Solo Viola consists of two main parts with a short postscript. The first section had me in mind of Italo Calvino. It has that fable-like, somewhat whimsical quality to it. It introduces the reader to several groups of separate characters in a capital city. There are three just released political prisoners - a horse thief, a circus wrestler, and a bird. There are four members of a string quartet. There is the horse thief's more successful brother. There are millions of Frondists, followers of a populist nationalism that controls political and public life, expert in manipulating the dark currents of the human soul. There is a clown. And there is a writer:
He is not content to offer peevish, bitter pronouncements about the world that surrounds him. He does not reproduce in exact detail the elemental brutality to which humanity has been reduced, the bestial tragedy of their fate... [his] usual process was to replace the hideousness of current events with his own absurd images. His own partial hallucinations, both troubled and troubling.

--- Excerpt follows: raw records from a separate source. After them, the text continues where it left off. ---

-- ==== Sys2Proof/Machine/EventCodes.lean ====
section
/-!
DEFINITION. The events of the device, their codes (R515: class times 0x100 plus the index of the row in the class's table) and
their fixed severities (R516, Table 14.4, and the event tables of classes 0x0E to 0x12).
-/
namespace Sys2Proof.Machine

/-- One constructor for every event name of the event tables. -/
inductive Ev where
  | darkAccess
  | passageActive
  | passageClosed
  | passageSignalFail
  | passageSignalClear
  | passageTrailMismatch
  | passageAdaptSlip
  | passageBoundExceeded
  | protectSwitch
  | protectSkewExceeded
  | bitloadHeld
  | tableSwap
  | tableCommitRefused
  | tableStepSkipped
  | tableCommitAborted
  | tablePairMismatch
  | tableMark
  | hostPortUp
  | hostPortDown
  | hostFecDegrade
  | hostFecDegradeClear
  | hostAdaptLimit
  | hostTableDefault
  | hostTableLoaded
  | flexeGroupUp
  | flexeGroupDown
  | flexeCalSwitch
  | flexeCalTimeout
  | flexeCalMismatch
  | lineFrameLock
  | lineFrameLost
  | lineFecSf
  | lineFecSfClear
  | lineFecDegrade
  | lineFecDegradeClear
  | lineRemoteDefect
  | lineProfileMismatch
  | txLightWithheld
  | txRampDone
  | txFrontendSettled
  | dacClipHigh
  | bitloadLowSnr
  | rxLock
  | rxLockLost
  | rxAcqFail
  | lineLos
  | lineLosClear
  | lineAdcOvr
  | lineAdcOvrClear
  | rxFrontendLimit
  | rxCdRecentred
  | lineCdOutOfSpan
  | lineCdInSpan
  | rxSnrMeasured
  | captureDone
  | leafRanged
  | leafLost
  | collisionCaptured
  | burstOverlap
  | burstLeafMismatch
  | leafHLow
  | leafOutOfTime
  | calBootDone
  | calRunDone
  | calAborted
  | calSkipped
  | calNoSpare
  | convSliceFailed
  | convDegraded
  | convFailed
  | calresFault
  | cipherCompareMismatch
  | cipherPairReturned
  | cipherPairFailed
  | cipherNoSpare
  | cipherTagFail
  | cipherRekeyed
  | cipherKeyAge
  | keyUnwrapFail
  | kekChanged
  | refQualified
  | refDisqualified
  | refSelected
  | refDispute
  | refDriftWarn
  | timeLocked
  | timeHoldover
  | timeFreeRun
  | timeStepNeeded
  | timeStepped
  | timePartnerOffset
  | timeElasticSlip
  | domainJoined
  | domainMismatch
  | domainAuthFail
  | domainNodeClash
  | jobComplete
  | ringHalted
  | spiOverrun
  | tenantRevoked
  | unwrittenRead
  | memUncorrectable
  | eccBucketOverflow
  | hardSuspect
  | scrubTrackFull
  | scrubLate
  | memRepaired
  | pageRetired
  | logOverflow
  | logSpillFull
  | pmBinClosed
  | lifeSlotFail
  | leapTableStale
  | powerStateChanged
  | powerEntryRefused
  | powerEntryAborted
  | retentionLost
  | dripWake
  | powerWake
  | powerLatched
  | powerLatchFull
  | perfLevelChanged
  | powerRailFault
  | belayReleased
  | deviceReset
  | islandReset
  | unitReset
  | fuseLoadRetry
  | fwAuthFail
  | boardConfigFail
  | fwActivated
  | mtpWriteFail
  | strapReserved
  | guideMismatch
  | guideTakeover
  | guideStandbyReady
  | guidePairFailed
  | faultOverlap
  | ulinkPortUp
  | ulinkPortDown
  | ulinkLaneLost
  | ulinkRemoteDefect
  | ulinkSpreadDetected
  | ulinkPartnerMismatch
  | ulinkTableDefault
  | hkOpenWire
  | hkOpenWireClear
  | hkLimit
  | hkThermalWarn
  | hkThermalAlarm
  | hkThermalClear
  | hkFilterRestart
  deriving DecidableEq, Repr

/-- The event code (R515, R161, R237, R286, R348, R388, R424, R474, R511, R539, R623, R647, R670). -/
def Ev.code : Ev → Nat
  | .darkAccess => 0x0101
  | .passageActive => 0x0201
  | .passageClosed => 0x0202
  | .passageSignalFail => 0x0203
  | .passageSignalClear => 0x0204
  | .passageTrailMismatch => 0x0205
  | .passageAdaptSlip => 0x0206
  | .passageBoundExceeded => 0x0207
  | .protectSwitch => 0x0208
  | .protectSkewExceeded => 0x0209
  | .bitloadHeld => 0x020A
  | .tableSwap => 0x0301
  | .tableCommitRefused => 0x0302
  | .tableStepSkipped => 0x0303
  | .tableCommitAborted => 0x0304
  | .tablePairMismatch => 0x0305
  | .tableMark => 0x0306
  | .hostPortUp => 0x0401
  | .hostPortDown => 0x0402
  | .hostFecDegrade => 0x0403
  | .hostFecDegradeClear => 0x0404
  | .hostAdaptLimit => 0x0405
  | .hostTableDefault => 0x0406
  | .hostTableLoaded => 0x0407
  | .flexeGroupUp => 0x0408
  | .flexeGroupDown => 0x0409
  | .flexeCalSwitch => 0x040A
  | .flexeCalTimeout => 0x040B
  | .flexeCalMismatch => 0x040C
  | .lineFrameLock => 0x0501
  | .lineFrameLost => 0x0502
  | .lineFecSf => 0x0503
  | .lineFecSfClear => 0x0504
  | .lineFecDegrade => 0x0505
  | .lineFecDegradeClear => 0x0506
  | .lineRemoteDefect => 0x0507
  | .lineProfileMismatch => 0x0508
  | .txLightWithheld => 0x0601
  | .txRampDone => 0x0602
  | .txFrontendSettled => 0x0603
  | .dacClipHigh => 0x0604
  | .bitloadLowSnr => 0x0605
  | .rxLock => 0x0701
  | .rxLockLost => 0x0702
  | .rxAcqFail => 0x0703
  | .lineLos => 0x0704
  | .lineLosClear => 0x0705
  | .lineAdcOvr => 0x0706
  | .lineAdcOvrClear => 0x0707
  | .rxFrontendLimit => 0x0708
  | .rxCdRecentred => 0x0709
  | .lineCdOutOfSpan => 0x070A
  | .lineCdInSpan => 0x070B
  | .rxSnrMeasured => 0x070C
  | .captureDone => 0x070D
  | .leafRanged => 0x0801
  | .leafLost => 0x0802
  | .collisionCaptured => 0x0803
  | .burstOverlap => 0x0804
  | .burstLeafMismatch => 0x0805
  | .leafHLow => 0x0806
  | .leafOutOfTime => 0x0807
  | .calBootDone => 0x0901
  | .calRunDone => 0x0902
  | .calAborted => 0x0903
  | .calSkipped => 0x0904
  | .calNoSpare => 0x0905
  | .convSliceFailed => 0x0906
  | .convDegraded => 0x0907
  | .convFailed => 0x0908
  | .calresFault => 0x0909
  | .cipherCompareMismatch => 0x0A01
  | .cipherPairReturned => 0x0A02
  | .cipherPairFailed => 0x0A03
  | .cipherNoSpare => 0x0A04
  | .cipherTagFail => 0x0A05
  | .cipherRekeyed => 0x0A06
  | .cipherKeyAge => 0x0A07
  | .keyUnwrapFail => 0x0A08
  | .kekChanged => 0x0A09
  | .refQualified => 0x0B01
  | .refDisqualified => 0x0B02
  | .refSelected => 0x0B03
  | .refDispute => 0x0B04
  | .refDriftWarn => 0x0B05
  | .timeLocked => 0x0B06
  | .timeHoldover => 0x0B07
  | .timeFreeRun => 0x0B08
  | .timeStepNeeded => 0x0B09
  | .timeStepped => 0x0B0A
  | .timePartnerOffset => 0x0B0B
  | .timeElasticSlip => 0x0B0C
  | .domainJoined => 0x0B0D
  | .domainMismatch => 0x0B0E
  | .domainAuthFail => 0x0B0F
  | .domainNodeClash => 0x0B10
  | .jobComplete => 0x0102
  | .ringHalted => 0x0103
  | .spiOverrun => 0x0104
  | .tenantRevoked => 0x0105
  | .unwrittenRead => 0x0C01
  | .memUncorrectable => 0x0C02
  | .eccBucketOverflow => 0x0C03
  | .hardSuspect => 0x0C04
  | .scrubTrackFull => 0x0C05
  | .scrubLate => 0x0C06
  | .memRepaired => 0x0C07
  | .pageRetired => 0x0C08
  | .logOverflow => 0x0D01
  | .logSpillFull => 0x0D02
  | .pmBinClosed => 0x0D03
  | .lifeSlotFail => 0x0D04
  | .leapTableStale => 0x0D05
  | .powerStateChanged => 0x0E01
  | .powerEntryRefused => 0x0E02
  | .powerEntryAborted => 0x0E03
  | .retentionLost => 0x0E04
  | .dripWake => 0x0E05
  | .powerWake => 0x0E06
  | .powerLatched => 0x0E07
  | .powerLatchFull => 0x0E08
  | .perfLevelChanged => 0x0E09
  | .powerRailFault => 0x0E0A
  | .belayReleased => 0x0E0B
  | .deviceReset => 0x0F01
  | .islandReset => 0x0F02
  | .unitReset => 0x0F03
  | .fuseLoadRetry => 0x0F04
  | .fwAuthFail => 0x0F05
  | .boardConfigFail => 0x0F06
  | .fwActivated => 0x0F07
  | .mtpWriteFail => 0x0F08
  | .strapReserved => 0x0F09
  | .guideMismatch => 0x1001
  | .guideTakeover => 0x1002
  | .guideStandbyReady => 0x1003
  | .guidePairFailed => 0x1004
  | .faultOverlap => 0x1005
  | .ulinkPortUp => 0x1101
  | .ulinkPortDown => 0x1102
  | .ulinkLaneLost => 0x1103
  | .ulinkRemoteDefect => 0x1104
  | .ulinkSpreadDetected => 0x1105
  | .ulinkPartnerMismatch => 0x1106
  | .ulinkTableDefault => 0x1107
  | .hkOpenWire => 0x1201
  | .hkOpenWireClear => 0x1202
  | .hkLimit => 0x1203
  | .hkThermalWarn => 0x1204
  | .hkThermalAlarm => 0x1205
  | .hkThermalClear => 0x1206
  | .hkFilterRestart => 0x1207

/-- The event class (R515). -/
def Ev.cls (e : Ev) : Nat := e.code / 256

/-- The fixed severity of an event code: 3 CRITICAL, 2 ALARM, 1 WARNING, 0 INFO (R516). -/
def Ev.severity : Ev → Nat
  | .darkAccess => 1
  | .passageSignalFail => 2
  | .passageTrailMismatch => 2
  | .passageAdaptSlip => 2
  | .passageBoundExceeded => 2
  | .protectSwitch => 2
  | .protectSkewExceeded => 2
  | .bitloadHeld => 1
  | .tableCommitRefused => 2
  | .tableStepSkipped => 2
  | .tableCommitAborted => 1
  | .tablePairMismatch => 3
  | .hostPortDown => 2
  | .hostFecDegrade => 1
  | .hostAdaptLimit => 1
  | .hostTableDefault => 1
  | .flexeGroupDown => 2
  | .flexeCalTimeout => 1
  | .flexeCalMismatch => 1
  | .lineFrameLost => 2
  | .lineFecSf => 2
  | .lineFecDegrade => 1
  | .lineRemoteDefect => 1
  | .lineProfileMismatch => 1
  | .txLightWithheld => 1
  | .dacClipHigh => 1
  | .bitloadLowSnr => 1
  | .rxLockLost => 2
  | .rxAcqFail => 2
  | .lineLos => 2
  | .lineAdcOvr => 1
  | .rxFrontendLimit => 1
  | .lineCdOutOfSpan => 2
  | .leafLost => 2
  | .collisionCaptured => 1
  | .burstOverlap => 1
  | .burstLeafMismatch => 1
  | .leafHLow => 1
  | .leafOutOfTime => 1
  | .calAborted => 1
  | .calSkipped => 1
  | .calNoSpare => 2
  | .convSliceFailed => 2
  | .convDegraded => 2
  | .convFailed => 3
  | .calresFault => 2
  | .cipherCompareMismatch => 2
  | .cipherPairFailed => 3
  | .cipherNoSpare => 3
  | .cipherTagFail => 2
  | .cipherKeyAge => 1
  | .keyUnwrapFail => 1
  | .refDisqualified => 1
  | .refDispute => 1
  | .refDriftWarn => 1
  | .timeHoldover => 2
  | .timeFreeRun => 2
  | .timeStepNeeded => 1
  | .timePartnerOffset => 1
  | .timeElasticSlip => 3
  | .domainMismatch => 2
  | .domainAuthFail => 2
  | .domainNodeClash => 2
  | .ringHalted => 2
  | .spiOverrun => 1
  | .unwrittenRead => 1
  | .memUncorrectable => 3
  | .eccBucketOverflow => 1
  | .hardSuspect => 2
  | .scrubTrackFull => 1
  | .scrubLate => 1
  | .logOverflow => 1
  | .logSpillFull => 1
  | .lifeSlotFail => 1
  | .leapTableStale => 1
  | .powerEntryRefused => 1
  | .powerEntryAborted => 1
  | .retentionLost => 2
  | .powerLatchFull => 1
  | .powerRailFault => 2
  | .fuseLoadRetry => 1
  | .fwAuthFail => 2
  | .boardConfigFail => 2
  | .mtpWriteFail => 2
  | .strapReserved => 1
  | .guideMismatch => 2
  | .guideTakeover => 2
  | .guidePairFailed => 3
  | .faultOverlap => 3
  | .ulinkPortDown => 2
  | .ulinkLaneLost => 1
  | .ulinkRemoteDefect => 1
  | .ulinkSpreadDetected => 1
  | .ulinkPartnerMismatch => 1
  | .ulinkTableDefault => 1
  | .hkOpenWire => 2
  | .hkLimit => 1
  | .hkThermalWarn => 1
  | .hkThermalAlarm => 2
  | _ => 0

end Sys2Proof.Machine
end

Most of the time, although obviously not always, he obeyed the rules of logic... suddenly his exotic parallel worlds would coincide with something buried in some random person's unconscious mind. Suddenly, that reader would emerge from the subterranean levels of mirage and onto the main square of the capital... he was unable to render on paper, without metaphors, his disgust, the nausea that seized him when he faced the present day and the inhabitants of that present... we approach the story of a man who lives in the anguish of being unclear, a man who spends twenty-four hours a day obsessed by the real, but who nevertheless expresses himself in an esoteric, sibylline manner, locating his heroes in nebulous societies and unrecognizable times.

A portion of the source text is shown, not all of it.